Diomidis Spinellis
IEEE Transactions on Information Theory, 49(1), pp. 280-284, January 2003.
ISSN 0018-9448
January 2003
D. Spinellis is an Assistant Professor in the Department of Management Science and Technology at the Athens University of Economics and Business, Athens, Greece. E-mail: dds@aueb.gr.
A virus is a program that replicates itself by copying its code into other files. A common virus protection mechanism involves scanning files to detect code patterns of known viruses. We prove that the problem of reliably identifying a bounded-length mutating virus is NP-complete by showing that a virus detector for a certain virus strain can be used to solve the satisfiability problem. The implication of this result is that virus identification methods will be facing increasing strain as virus mutation and hosting strategies mature, and that different protection methods should be developed and employed.1 2
One often-used defence against computer viruses is the execution of an anti-virus program that detects and cleans programs that appear to be infected. Virus writers respond to this defence by trying to thwart anti-virus software through targeted attacks, mutations, or social engineering. Mutating viruses are a particularly insidious threat, because detection algorithms need to be constantly updated and to spend increasing processing time to identify new mutation types. The question of whether complexity theory is on the side of virus writers or the protection vendors could have important practical implications. In this paper we will prove that there exist realistic viruses whose reliable detection is of NP-complete complexity [1] and that therefore the general problem of reliable bounded-length virus identification is NP-complete.

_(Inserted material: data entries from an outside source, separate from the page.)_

-- ==== Sys2Proof/Machine/Ops.lean ====
section
/-! DEFINITION. The named operations over the spaces (20_memory.md), the stream loads and stores
(40_byte_primitives.md), and the taking of an error (60_exceptions.md). -/

namespace Sys2Proof.Machine

/-! ### Cells -/

/-- The value at an address, none where nothing has written it. -/
def Memory.read {α : Type} : Memory α → Nat → Option α
  | [], _ => none
  | (k, v) :: rest, a => if k = a then some v else Memory.read rest a

/-- Write one cell, keeping the addresses rising. -/
def Memory.write {α : Type} : Memory α → Nat → α → Memory α
  | [], a, v => [(a, v)]
  | (k, w) :: rest, a, v =>
    if a < k then (a, v) :: (k, w) :: rest
    else if a = k then (a, v) :: rest
    else (k, w) :: Memory.write rest a v

/-- Write a string of cells from an address on. -/
def Memory.writeList {α : Type} : Memory α → Nat → List α → Memory α
  | m, _, [] => m
  | m, a, v :: vs => Memory.writeList (Memory.write m a v) (a + 1) vs

/-- The memory that holds just a string of cells from an address on. -/
def Memory.ofList {α : Type} : Nat → List α → Memory α
  | _, [] => []
  | a, v :: vs => (a, v) :: Memory.ofList (a + 1) vs

/-- The `n` cells from an address on, or the first of them that nothing has written. -/
def Memory.readList {α : Type} (m : Memory α) : Nat → Nat → Except Nat (List α)
  | _, 0 => .ok []
  | a, n + 1 =>
    match Memory.read m a with
    | none => .error a
    | some v => (Memory.readList m (a + 1) n).map fun vs => v :: vs

/-! ### Errors -/

/-- The error kinds of 60 R220. -/
inductive ErrKind where
  | truncatedRead
  | invalidMagic
  | protocolViolation
  | unknownFrameType
  | malformedRun
  | noPreviousFrame
  | unsupportedQuality
  | payloadMismatch
  | badPaletteIndex
  deriving DecidableEq, Repr

/-- The code an ERR register holds (60 R220); 0 is no error. -/
def ErrKind.code : ErrKind → BitVec 8
  | .truncatedRead => 1#8
  | .invalidMagic => 2#8
  | .protocolViolation => 3#8
  | .unknownFrameType => 4#8
  | .malformedRun => 5#8
  | .noPreviousFrame => 6#8
  | .unsupportedQuality => 7#8
  | .payloadMismatch => 9#8
  | .badPaletteIndex => 10#8

/-- Why a command's computation ends before its last line: it raises an error with a recorded offset (00 R7), it reads a
cell nothing has written, or the spec refuses the situation. -/
inductive Stop where
  | raise (kind : ErrKind) (offset : Nat)
  | fault (f : Fault)
  | refuse (r : Refusal)
  deriving DecidableEq, Repr

/-- A computation inside one command. -/
abbrev Run (α : Type) := Except Stop α

/-! ### Taking an error -/

/-- A DEC stream error (60 R231): code and offset are latched, DEC is Faulted, D_OUT_COUNT is 0, PIXOUT is unspecified,
and every other piece of state keeps its value from before the command. -/
def streamError (kind : ErrKind) (offset : Nat) (s : State) : State :=
  { s with dec := { s.dec with
      err := kind.code, errOffset := BitVec.ofNat 64 offset, state := 3#2, outCount := 0#32, pixout := [] } }

/-- A DEC precheck error (60 R230): nothing but D_ERR changes. -/
def precheckDec (kind : ErrKind) (s : State) : State :=
  { s with dec := { s.dec with err := kind.code } }

/-- An ENC precheck error (60 R230): nothing but E_ERR changes. -/
def precheckEnc (kind : ErrKind) (s : State) : State :=
  { s with enc := { s.enc with err := kind.code } }

/-- An FU error (60 R236): F_ERR is latched, F_OUT_LEN is 0, FU_OUT is unspecified. -/
def fuError (kind : ErrKind) (s : State) : State :=
  { s with fu := { s.fu with err := kind.code, outLen := 0#32, fuOut := [] } }

/-- What a DEC command or record answers when its computation stops. -/
def stopDec (s : State) : Stop → Result
  | .raise kind offset => .next (streamError kind offset s)
  | .fault f => .fault f
  | .refuse r => .refused r

/-- What an FU command answers when its computation stops. -/
def stopFu (s : State) : Stop → Result
  | .raise kind _ => .next (fuError kind s)
  | .fault f => .fault f
  | .refuse r => .refused r

/-- What an ENC command answers when its computation stops: ENC raises nothing past its prechecks (60 R223), so a raise
here is a precheck error. -/
def stopEnc (s : State) : Stop → Result
  | .raise kind _ => .next (precheckEnc kind s)
  | .fault f => .fault f
  | .refuse r => .refused r

/-- The return from an error: there is none but a reset of DEC (60 R233, 70 R252), which gives every DEC row of the reset
table its reset value. -/
def resetDecoder (s : State) : State :=
  { s with dec := Decoder.reset }

/-- Every ENC row of the reset table to its reset value; PIXIN is the host's and keeps its contents (70 R253). -/
def resetEncoder (s : State) : State :=
  { s with enc := Encoder.reset }

/-- The five FU registers to their reset values, FU_OUT unspecified (70 R251). -/
def resetFuncUnit (s : State) : State :=
  { s with fu := FuncUnit.reset }

/-! ### DSTREAM: MemRead and the loads (20 R42, 40 R90 to R93) -/

/-- One byte of DSTREAM below DLEN. -/
def byteAt (s : State) (a : Nat) : Run Byte :=
  match Memory.read s.dstream a with
  | some b => .ok b
  | none => .error (.fault (.unwrittenStream a))

/-- `MemRead(a, n)` where it is defined, `a + n <= DLEN` (20 R42). -/
def memRead (s : State) (a n : Nat) : Run (List Byte) :=
  (Memory.readList s.dstream a n).mapError fun hole => .fault (.unwrittenStream hole)

/-- `get_u8(a)` (40 R90). -/
def getU8 (s : State) (a : Nat) : Run Byte :=
  if s.dlen < a + 1 then .error (.raise .truncatedRead a) else byteAt s a

/-- `get_u16(a)`, big-endian at any alignment (40 R91). -/
def getU16 (s : State) (a : Nat) : Run (BitVec 16) :=
  if s.dlen < a + 2 then .error (.raise .truncatedRead a)
  else do
    let b0 ← byteAt s a
    let b1 ← byteAt s (a + 1)
    return ofBe16 b0 b1

/-- `get_u32(a)`, big-endian at any alignment (40 R92). -/
def getU32 (s : State) (a : Nat) : Run (BitVec 32) :=
  if s.dlen < a + 4 then .error (.raise .truncatedRead a)
  else do
    let b0 ← byteAt s a
    let b1 ← byteAt s (a + 1)
    let b2 ← byteAt s (a + 2)
    let b3 ← byteAt s (a + 3)
    return ofBe32 b0 b1 b2 b3

/-- `get_bytes(a, n)` (40 R93): with `n = 0` it never fails, even past DLEN. -/
def getBytes (s : State) (a n : Nat) : Run (List Byte) :=
  if n = 0 then .ok []
  else if s.dlen < a + n then .error (.raise .truncatedRead a)
  else memRead s a n

/-- `get_color(a)`: `get_bytes(a, 3)` read as (R, G, B) (40 R93). -/
def getColor (s : State) (a : Nat) : Run Color :=
  if s.dlen < a + 3 then .error (.raise .truncatedRead a)
  else do
    let r ← byteAt s a
    let g ← byteAt s (a + 1)
    let b ← byteAt s (a + 2)
    return ⟨r, g, b⟩

/-! ### ESTREAM: MemWrite and the stores (20 R43, 40 R94 to R97) -/

/-- `put_bytes(s)`: store a byte string at E_CURSOR and move E_CURSOR past it (40 R97). -/
def putBytes (bytes : List Byte) (e : Encoder) : Encoder :=
  { e with
    estream := Memory.writeList e.estream e.cursor.toNat bytes
    cursor := BitVec.ofNat 64 (e.cursor.toNat + bytes.length) }

/-- `put_u8(v)` (40 R94). -/
def putU8 (v : BitVec 8) (e : Encoder) : Encoder := putBytes [v] e

/-- `put_u16(v)` (40 R95). -/
def putU16 (v : BitVec 16) (e : Encoder) : Encoder := putBytes (be16 v) e

/-- `put_u32(v)` (40 R96). -/
def putU32 (v : BitVec 32) (e : Encoder) : Encoder := putBytes (be32 v) e

/-- The bytes of a Color in a stream, R, G, B (20 R44, 40 R97). -/
def colorBytes (c : Color) : List Byte := [c.r, c.g, c.b]

/-- The bytes of a sequence of Colors. -/
def pixelBytes : List Color → List Byte
  | [] => []
  | c :: cs => colorBytes c ++ pixelBytes cs

/-- The whole Colors a byte string holds; one or two trailing bytes make no pixel (43 R143). -/
def pixelsOf : List Byte → List Color
  | r :: g :: b :: rest => ⟨r, g, b⟩ :: pixelsOf rest
  | _ => []

end Sys2Proof.Machine
end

Intentionally created malicious software [2] - often termed malware - is typically classified into Trojan horses, viruses, and worms [3]. A Trojan horse is a program that exploits the rights of its user to perform an action its user does not intend, a virus is a Trojan horse that replicates itself by copying its code into other program files [4], while a worm is an independently-running program that replicates through a network exploiting security weaknesses to invade other computers.

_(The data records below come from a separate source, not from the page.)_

-- ==== Sys2Proof/Machine/FunctionUnit.lean ====
section
/-! DEFINITION. The four RLE commands of FU (42_run_length.md R130 to R133). -/

namespace Sys2Proof.Machine

/-- The bytes of a sequence of PV8 values. -/
def bytesOf8 (ps : List (Packed 7)) : List Byte := ps.map pack8

/-- The bytes of a sequence of PV16 values, each big-endian. -/
def bytesOf16 : List (Packed 15) → List Byte
  | [] => []
  | p :: ps => be16 (pack16 p) ++ bytesOf16 ps

/-- The PV16 values of a byte string of even length (42 R133). -/
def packed16sOf : List Byte → List (Packed 15)
  | hi :: lo :: rest => unpack16 (ofBe16 hi lo) :: packed16sOf rest
  | _ => []

/-- The value F_OUT_LEN takes for a length: the length where it fits the 32 bits of the register; the spec states no
value where it does not (00 R7), and the value is free (log 27). -/
def outLength (len draws : Nat) : BitVec 32 :=
  if len < 2 ^ 32 then BitVec.ofNat 32 len else Config.freeLength draws

/-- The number of draws after F_OUT_LEN has taken its value. -/
def drawsAfter (len draws : Nat) : Nat := if len < 2 ^ 32 then draws else draws + 1

/-- Completion of an RLE command: FU_OUT holds just the bytes written (the rest is unspecified), F_OUT_LEN is `len`,
F_ERR is 0. -/
def storeFuOut (bytes : List Byte) (len : Nat) (work : Work) (s : State) : State :=
  { s with
    fu := { s.fu with fuOut := Memory.ofList 0 bytes, outLen := outLength len s.draws, err := 0#8 }
    work := work
    draws := drawsAfter len s.draws }

/-- The pixels of an RLE encode command with F_IN_LEN = `n`: refused when `3 × n > FU_MAX`. -/
def fuPixels (s : State) : Run (List Color) :=
  let n := s.fu.inLen.toNat
  if s.params.fuMax < 3 * n then .error (.refuse (.bufferTooLarge (3 * n)))
  else (readFuIn s (3 * n)).map pixelsOf

/-- The end of an RLE decode command: MalformedRun, a refusal where the pixels exceed FU_MAX, or the pixels stored. -/
def fuDecoded (s : State) (r : Except Nat RunDec) : Run State :=
  match r with
  | .error offset => .error (.raise .malformedRun offset)
  | .ok d =>
    if s.params.fuMax < 3 * d.out.length then .error (.refuse (.bufferTooLarge (3 * d.out.length)))
    else .ok (storeFuOut (pixelBytes d.out) d.out.length { s.work with runDec := d } s)

/-- What an FU command answers. -/
def finishFu (s : State) : Run State → Result
  | .ok t => .next t
  | .error stop => stopFu s stop

/-- RLE_ENC8 (42 R130). -/
def execRleEnc8 (s : State) : Result :=
  finishFu s do
    let px ← fuPixels s
    let (ps, e) := rleEncodeFrom maxRun8 (RunEnc.start 7) (px.map quantize7)
    let bytes := bytesOf8 ps
    return storeFuOut bytes bytes.length { s.work with runEnc := e.widen } s

/-- RLE_DEC8 (42 R131). -/
def execRleDec8 (s : State) : Result :=
  finishFu s (
    let n := s.fu.inLen.toNat
    if s.params.fuMax < n then .error (.refuse (.bufferTooLarge n))
    else do
      let bytes ← readFuIn s n
      fuDecoded s (rleDecode dequantize7 1 (bytes.map unpack8) (RunDec.start .fu 0)))

/-- RLE_ENC16 (42 R132). -/
def execRleEnc16 (s : State) : Result :=
  finishFu s do
    let px ← fuPixels s
    let (ps, e) := rleEncodeFrom maxRun16 (RunEnc.start 15) (px.map quantize15)
    let bytes := bytesOf16 ps
    return storeFuOut bytes bytes.length { s.work with runEnc := e.widen } s

/-- RLE_DEC16 (42 R133): the odd length is checked before any byte is read. -/
def execRleDec16 (s : State) : Result :=
  finishFu s (
    let n := s.fu.inLen.toNat
    if s.params.fuMax < n then .error (.refuse (.bufferTooLarge n))
    else if n % 2 = 1 then .error (.raise .payloadMismatch 0)
    else do
      let bytes ← readFuIn s n
      fuDecoded s (rleDecode dequantize15 2 (packed16sOf bytes) (RunDec.start .fu 0)))

end Sys2Proof.Machine
end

A number of virus prevention and detection methods have been proposed and are commonly implemented [5], [6]. Reference [7] contains an annotated bibliography of malware analysis and detection papers. Prevention methods involve limiting the flow of information between programs through the use of appropriate hardware and software protection domains, coupled with self-defence mechanisms, instrumentation, and fault-tolerance. Since the above methods will typically interfere with many legitimate operations (such as the installation of new software or the correction of an existing version) they need to be coordinated through carefully designed and executed security procedures. Unfortunately current practice in system administration often renders these methods useless. A large percentage of users typically administer their personal workstations on their own, in most cases exercising the full rights of the system administrator, without sufficient training and diligence.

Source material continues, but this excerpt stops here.